Unfortunately, they wrote, ‘these efforts … have not been embraced or adequately addressed in our jurisdiction except by a few institutions.’ The main focus in Zambia has been on the stigmatising of people with mental health and other disability issues, and tended to ‘shy away from addressing [the] mental wellbeing of citizens in general.’
They added that there were some exceptions, for example, wellness programmes by some major banks. They also gave the example of a wellness programme recently offered to the judiciary, through the Zambia Association of Women judges. ‘These shining efforts must be commended,’ said the court, but in general the public mindset had to be changed ‘to bring it in line with what is trending in other jurisdictions.’
There had, however, been ‘significant movement in legislative reform’ on mental health and several international agreements on mental health and other disabilities had been introduced in local legislation.

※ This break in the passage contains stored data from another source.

/-- "A command with n writes and no failed probe takes 1 + 2n + 1 events after acceptance" (R370), n = 0
included: the EXEC event, a probe and a write for each entry of Q, and the completion, in this order. u
is the state after the EXEC step, so n is its list's length, 0 for a command that ends in EXEC. That the
completion event of such a command falls in its EXEC step is the model's reading of R370 with R44
(log 6). -/
def Obligations.CommandTakesCountedEvents : Prop :=
  ∀ (s u : State) (ps : List Probe) (os : List WriteOutcome),
    s.par.dev.wellFormed = true → s.inputs = [] → s.seq = .exec → step s = .next u →
    s.bus.probes = List.replicate u.q.length .ready ++ ps →
    s.bus.outcomes = List.replicate u.q.length .ok ++ os →
    ∃ k t, core.run k s = .next t ∧ t.seq = .idle ∧ t.status.done = true ∧
      runEvents k s =
        .exec :: (List.replicate u.q.length [Event.probe, Event.write]).flatten ++ [.completion] ∧
      (runEvents k s).length = 1 + 2 * u.q.length + 1

/-- A bus fault on the write after the first k (R230, R232, R355): the run ends with BusFault after
2k + 2 steps, exactly the first k writes are in the log, the remaining writes are not issued, BUSFAULT
holds the code, and PEND's results are committed. The count of steps, the completion falling in the step
of the fault, is the model's reading of R230 and R83 with R370 (log 6, and log 4 for the probe and the
write as two steps). -/
def Obligations.BusFaultStopsAfterAcceptedWrites : Prop :=
  ∀ (s : State) (k : Nat) (c : Byte) (ps : List Probe) (os : List WriteOutcome),
    s.par.dev.wellFormed = true → s.inputs = [] → s.seq = .issue → s.widx = 0 → s.pcnt = 0 →
    s.inWrite = false → k < s.q.length →
    s.bus.probes = List.replicate (k + 1) .ready ++ ps →
    s.bus.outcomes = List.replicate k .ok ++ .fault c :: os →
    ∃ t b, core.run (2 * k + 2) s = .next t ∧
      t = complete .busFault
        { s with log := s.log ++ s.q.take k, busFault := c.setWidth 32, bus := b } ∧
      b.probes = ps ∧ b.outcomes = os ∧
      acceptedWrites b.trace = acceptedWrites s.bus.trace ++ s.q.take k

/-- READY_LIMIT = N > 0 (R230): N failed probes in a row end the command with BusNotReady, in the step of
the last one (R230, R83; log 6 for R370), and fewer do not; no write is issued meanwhile. -/
def Obligations.BoundedReadyWait : Prop :=
  ∀ (s : State) (n : Nat) (ps : List Probe),
    s.par.dev.wellFormed = true → s.inputs = [] → s.seq = .issue → s.widx < s.q.length →
    s.pcnt = 0 → s.inWrite = false → 0 < s.par.readyLimit →
    s.bus.probes = List.replicate n .notReady ++ ps →
    (n < s.par.readyLimit →
      ∃ t, core.run n s = .next t ∧ t.seq = .issue ∧ t.pcnt = n ∧ t.log = s.log ∧ t.q = s.q ∧
        t.widx = s.widx ∧ t.status = s.status) ∧
    (n = s.par.readyLimit →
      ∃ t, core.run n s = .next t ∧ t.seq = .idle ∧ t.status.err = .busNotReady ∧
        t.status.done = true ∧ t.status.busy = false ∧ t.log = s.log)

/-- READY_LIMIT = 0 (R354): however many probes fail, the command neither completes nor ends, and no
write is issued; a non-terminating execution. -/
def Obligations.UnboundedReadyWait : Prop :=
  ∀ (s : State) (n : Nat) (ps : List Probe),
    s.par.dev.wellFormed = true → s.inputs = [] → s.seq = .issue → s.widx < s.q.length →
    s.inWrite = false → s.par.readyLimit = 0 →
    s.bus.probes = List.replicate n .notReady ++ ps →
    ∃ t, core.run n s = .next t ∧ t.seq = .issue ∧ t.pcnt = s.pcnt + n ∧ t.log = s.log ∧
      t.q = s.q ∧ t.widx = s.widx ∧ t.status = s.status ∧ t.res = s.res ∧ t.cal = s.cal

/-! ### Rules about the whole machine -/

/-- "CAL is written only by the completion of an INIT command" (R34): a step that changes CAL ends an
INIT and stores its operand, or is a reset. -/
def Obligations.CalWrittenOnlyByInit : Prop :=
  ∀ s t : State, StateInv s → step s = .next t → t.cal ≠ s.cal →
    (decode s.latch.cmd = .ok .init ∧ s.status.busy = true ∧ t.status.done = true ∧
      ∃ p, s.pend = some p ∧ p.cal = some t.cal) ∨
    ResetsNext s

/-- INIT_DONE is set only by the end of an INIT with ERR = 0, and never cleared except by reset
(R32, R48). -/
def Obligations.InitDoneOnlyByInit : Prop :=
  ∀ s t : State, StateInv s → step s = .next t → t.status.initDone ≠ s.status.initDone →
    (decode s.latch.cmd = .ok .init ∧ s.status.busy = true ∧ t.status.done = true ∧
      t.status.err = .noError ∧ t.status.initDone = true) ∨
    ResetsNext s

/-- OVR is set only by a CMD write while BUSY = 1 and cleared only by a STATUS write or a reset
(R48). -/
def Obligations.OvrOnlyByHost : Prop :=
  ∀ s t : State, step s = .next t → t.status.ovr ≠ s.status.ovr →
    (∃ v, HostWrites s 0x0 v ∧ s.status.busy = true ∧ t.status.ovr = true) ∨
    (∃ v, HostWrites s 0x1 v ∧ v.getLsbD 3 = true ∧ t.status.ovr = false) ∨
    ResetsNext s

/-- BUSY, DONE and ERR are written by acceptance, by completion and by reset only (R48); a completion
takes them all in one step (R83). That acceptance writes ERR, as R41 says and R48 does not, is the
model's choice (log 19). -/
def Obligations.FlagsOnlyByAcceptanceAndCompletion : Prop :=
  ∀ s t : State, step s = .next t →
    (t.status.busy ≠ s.status.busy ∨ t.status.done ≠ s.status.done ∨ t.status.err ≠ s.status.err) →
    (∃ v, HostWrites s 0x0 v ∧ s.status.busy = false ∧ t.seq = .exec ∧ t.latch.cmd = v ∧
      t.status.busy = true ∧ t.status.done = false ∧ t.status.err = .noError) ∨
    (t.seq = .idle ∧ t.status.busy = false ∧ t.status.done = true ∧
      (s.seq = .exec ∨ s.seq = .issue) ∧
      (t.status.err = .noError → s.seq = .issue → s.q.length ≤ s.widx)) ∨
    ResetsNext s

/-- RES changes only at the end of a command, all at once (R37, R83), or by reset: while a command
runs the host reads the results of the one before. -/
def Obligations.ResultsChangeOnlyAtCompletion : Prop :=
  ∀ s t : State, StateInv s → step s = .next t → t.res ≠ s.res →
    (s.status.busy = true ∧ t.status.busy = false ∧ t.status.done = true) ∨
    ResetsNext s

/-- The write log (R81, R230): a step leaves it, or appends the write at WIDX, or is a reset. -/
def Obligations.LogGrowsInQOrder : Prop :=
  ∀ s t : State, step s = .next t →
    t.log = s.log ∨
    (∃ w, s.seq = .issue ∧ s.q[s.widx]? = some w ∧ t.log = s.log ++ [w] ∧
      t.widx = s.widx + 1) ∨
    ResetsNext s

/-- The device image (R19) has the canonical form, maps each register to the data of its last write
in the log, and is undefined where the log never wrote. -/
def Obligations.DeviceImageIsLastWrite : Prop :=
  ∀ log : List Write, Memory.wf (deviceImage log) = true ∧
    ∀ a : Byte, Memory.read (deviceImage log) a.toNat =
      (log.reverse.find? fun w => w.reg == a).map Write.data
end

On the question of the issues raised by the appeal, they noted that the lawyer acting for the two appellants had confirmed that they had both ‘competently interacted with him’ in a client-lawyer relationship and that their interaction had resulted in ‘legally binding contracts’ in terms of which he was to provide legal services while they undertook to pay him for this.
Neither their ‘conditions’, nor the MHA, impeded them in any way in their interaction. Further, they weren’t impeded in any way in asserting their rights at court as a consequence of their respective conditions and the MHA.
‘There is also evidence that [they] are in employment and manage two very important institutions for the benefit of persons with disabilities and competently champion their cause. Their status has in no way impeded the advancement of their careers.’
This led the court to the inescapable conclusion that the two appellants had failed to prove their case: ‘Their actions in relating to the counsel of choice and presentation of their case before the courts reveals an unhindered exercise of their constitutional rights and legal capacity notwithstanding their conditions.’
It was, however, not possible, at this stage of proceedings, to convert their case to a class action, since it had not been prepared and presented in the way required of such a matter.
The judges then sifted through the findings by the high court and said they agreed with them.
However, in the resolution of this case there was ‘neither a winner, nor a loser,’ said the judges. The applicants weren’t successful in trying to overturn the high court decision, but they still highlighted the need ‘to address the plight of mental patients further.’
The high court had agreed with the appellants that the services ‘provided to mental patients by public mental health institutions are of poor quality. This mainly arises from poor funding by the treasury.’ But the supreme court said it wanted to take matters a step further, urging government, through the attorney general, ‘to make mental health care one of the priority areas so that it is adequately funded.’
The reality was the public mental health institutions provided ‘very poor medical services,’ they wrote. ‘This must change. … The government must prioritise the general wellness of the citizens. Investing in the health and wellness of its citizens is the best investment that any country can make.’
Given that the appellants were driven by the ‘quest to champion the cause of mental patients’, the court would not order that costs should be awarded to the successful party, but instead would order that the parties should bear their own costs, both on appeal and in the high court.